(Dataset entries)
-- ==== Sys2Proof/Certificates/Slice0/Obligations.lean ====
section
/-! DEFINITION. The statements about the block, for the provers. -/

open Sys2Proof Sys2Proof.Machine


/-- NOP, LOOP, SMOVI, SALU, GETID, CINV, FLAGRD and ACLOSE complete in their issue beat with the result of their row of R69. When such an instruction issues in a beat (its tile runs, its spindle may issue and nothing of R60 holds it), exec answers the state after the issue in which exactly its row of R69 has happened: NOP nothing; LOOP the loop counter c[LC] = IMM; SMOVI s[SA] = IMM sign-extended; SALU s[SA] = the operation that MOD names; GETID s[SA] = the value that MOD selects; CINV the tile cache invalid, with no fill in flight to install a line; FLAGRD s[SA] = the flag slot, which it clears; ACLOSE the named group, Open under the spindle, closed. The signal follows. Everything else of the block is as the issue left it. -/
def Obligations.RegisterInstructionsComplete : Prop :=
  ∀ (s : State) (t : TileRef) (k : Fin 8) (f : Fields),
  let p := ((s.main.beatOf t.id k.val).tileAt t.id).spin k.val
  (s.main.issues t.id ⟨k.val, 0x00, f⟩ [] →
    exec (.nop t k f) s = s.nextMain (((s.main.beatOf t.id k.val).issued t.id ⟨k.val, 0x00, f⟩).signalled t.id k.val p.pc.toNat (sigOf f))) ∧
  (s.main.issues t.id ⟨k.val, 0x04, f⟩ [] →
    exec (.loop t k f) s = s.nextMain ((((s.main.beatOf t.id k.val).issued t.id ⟨k.val, 0x04, f⟩).updTile t.id (fun x => x.updSp k.val (fun q =>
      { q with c := q.c.put f.lc.toNat (f.imm.setWidth 16) }))).signalled t.id k.val p.pc.toNat (sigOf f))) ∧
  (s.main.issues t.id ⟨k.val, 0x06, f⟩ [] →
    exec (.smovi t k f) s = s.nextMain ((((s.main.beatOf t.id k.val).issued t.id ⟨k.val, 0x06, f⟩).putS t.id k.val f.sa (f.imm.signExtend 64)).signalled t.id k.val p.pc.toNat (sigOf f))) ∧
  (s.main.issues t.id ⟨k.val, 0x07, f⟩ [] →
    exec (.salu t k f) s = s.nextMain ((((s.main.beatOf t.id k.val).issued t.id ⟨k.val, 0x07, f⟩).putS t.id k.val f.sa (salu f.mod (p.reg f.sa) (p.reg f.sb))).signalled t.id k.val p.pc.toNat (sigOf f))) ∧
  (s.main.issues t.id ⟨k.val, 0x0B, f⟩ [] →
    exec (.getid t k f) s = s.nextMain ((((s.main.beatOf t.id k.val).issued t.id ⟨k.val, 0x0B, f⟩).putS t.id k.val f.sa (((s.main.beatOf t.id k.val).issued t.id ⟨k.val, 0x0B, f⟩).getId t.id k.val f)).signalled t.id k.val p.pc.toNat (sigOf f))) ∧
  (s.main.issues t.id ⟨k.val, 0x0A, f⟩ [] →
    exec (.cinv t k f) s = s.nextMain ((((s.main.beatOf t.id k.val).issued t.id ⟨k.val, 0x0A, f⟩).updTile t.id (fun x =>
      { x with cache := [], slots := x.slots.map (fun e => (e.1, { e.2 with fill := false })) })).signalled t.id k.val p.pc.toNat (sigOf f))) ∧
  (s.main.issues t.id ⟨k.val, 0x0C, f⟩ [] →
    exec (.flagrd t k f) s = s.nextMain (((((s.main.beatOf t.id k.val).issued t.id ⟨k.val, 0x0C, f⟩).putS t.id k.val f.sa
      ((((s.main.beatOf t.id k.val).issued t.id ⟨k.val, 0x0C, f⟩).tileAt t.id).flag.get (f.imm.toNat % 16)).word).updTile t.id (fun x =>
        { x with flag := x.flag.put (f.imm.toNat % 16) {} })).signalled t.id k.val p.pc.toNat (sigOf f))) ∧
  (s.main.issues t.id ⟨k.val, 0x43, f⟩ [] ∧
    ((((s.main.beatOf t.id k.val).issued t.id ⟨k.val, 0x43, f⟩).tileAt t.id).grp.get f.ag.toNat).st = .opened ∧
    ((((s.main.beatOf t.id k.val).issued t.id ⟨k.val, 0x43, f⟩).tileAt t.id).grp.get f.ag.toNat).owner.toNat = k.val →
    exec (.aclose t k f) s = s.nextMain ((((s.main.beatOf t.id k.val).issued t.id ⟨k.val, 0x43, f⟩).updTile t.id (fun x => x.close f.ag)).signalled t.id k.val p.pc.toNat (sigOf f)))

/-- BR, BRC and ENDL set the pc to IMM when taken, hold the next issue for two beats, and ENDL counts its loop counter down. BR, a BRC whose condition holds, and an ENDL whose counter is neither 0 nor 1, with a target inside the program: the pc of the spindle is IMM. A BRC whose condition fails and an ENDL whose counter is 1 fall through. ENDL writes its counter less 1. An ENDL whose counter is 0 faults the blank with event 0x1107. In every other case the next issue of the spindle waits two beats, and the signal follows. -/
def Obligations.BranchesComplete : Prop :=
  ∀ (s : State) (t : TileRef) (k : Fin 8) (f : Fields),
  let p := ((s.main.beatOf t.id k.val).tileAt t.id).spin k.val
  (s.main.issues t.id ⟨k.val, 0x02, f⟩ [] ∧ f.imm.toNat < ((((s.main.beatOf t.id k.val).issued t.id ⟨k.val, 0x02, f⟩).holdSp t.id k.val).tileAt t.id).plen →
    exec (.br t k f) s = s.nextMain (((((s.main.beatOf t.id k.val).issued t.id ⟨k.val, 0x02, f⟩).holdSp t.id k.val).updTile t.id (fun x => x.updSp k.val (fun q => { q with pc := BitVec.ofNat 16 f.imm.toNat }))).signalled t.id k.val p.pc.toNat (sigOf f))) ∧
  (s.main.issues t.id ⟨k.val, 0x03, f⟩ [] ∧ brCond f.mod (p.reg f.sa) (p.reg f.sb) = true ∧
    f.imm.toNat < ((((s.main.beatOf t.id k.val).issued t.id ⟨k.val, 0x03, f⟩).holdSp t.id k.val).tileAt t.id).plen →
    exec (.brc t k f) s = s.nextMain (((((s.main.beatOf t.id k.val).issued t.id ⟨k.val, 0x03, f⟩).holdSp t.id k.val).updTile t.id (fun x => x.updSp k.val (fun q => { q with pc := BitVec.ofNat 16 f.imm.toNat }))).signalled t.id k.val p.pc.toNat (sigOf f))) ∧
  (s.main.issues t.id ⟨k.val, 0x03, f⟩ [] ∧ brCond f.mod (p.reg f.sa) (p.reg f.sb) = false →
    exec (.brc t k f) s = s.nextMain ((((s.main.beatOf t.id k.val).issued t.id ⟨k.val, 0x03, f⟩).holdSp t.id k.val).signalled t.id k.val p.pc.toNat (sigOf f))) ∧
  (s.main.issues t.id ⟨k.val, 0x05, f⟩ [] ∧ p.c.get f.lc.toNat = 1 →
    exec (.endl t k f) s = s.nextMain (((((s.main.beatOf t.id k.val).issued t.id ⟨k.val, 0x05, f⟩).updTile t.id (fun x => x.updSp k.val (fun q => { q with c := q.c.put f.lc.toNat (p.c.get f.lc.toNat - 1) }))).holdSp t.id k.val).signalled t.id k.val p.pc.toNat (sigOf f))) ∧
  (s.main.issues t.id ⟨k.val, 0x05, f⟩ [] ∧ p.c.get f.lc.toNat ≠ 0 ∧ p.c.get f.lc.toNat ≠ 1 ∧
    f.imm.toNat < (((((s.main.beatOf t.id k.val).issued t.id ⟨k.val, 0x05, f⟩).updTile t.id (fun x => x.updSp k.val (fun q => { q with c := q.c.put f.lc.toNat (p.c.get f.lc.toNat - 1) }))).holdSp t.id k.val).tileAt t.id).plen →
    exec (.endl t k f) s = s.nextMain ((((((s.main.beatOf t.id k.val).issued t.id ⟨k.val, 0x05, f⟩).updTile t.id (fun x => x.updSp k.val (fun q => { q with c := q.c.put f.lc.toNat (p.c.get f.lc.toNat - 1) }))).holdSp t.id k.val).updTile t.id (fun x => x.updSp k.val (fun q => { q with pc := BitVec.ofNat 16 f.imm.toNat }))).signalled t.id k.val p.pc.toNat (sigOf f))) ∧
  (s.main.issues t.id ⟨k.val, 0x05, f⟩ [] ∧ p.c.get f.lc.toNat = 0 →
    exec (.endl t k f) s = s.nextMain (((s.main.beatOf t.id k.val).issued t.id ⟨k.val, 0x05, f⟩).spFault t.id k.val p.pc.toNat 0x1107))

● Task objective
Some lines above may hold the word "counter"; say how many do, giving nothing besides the number.

● Task solution
2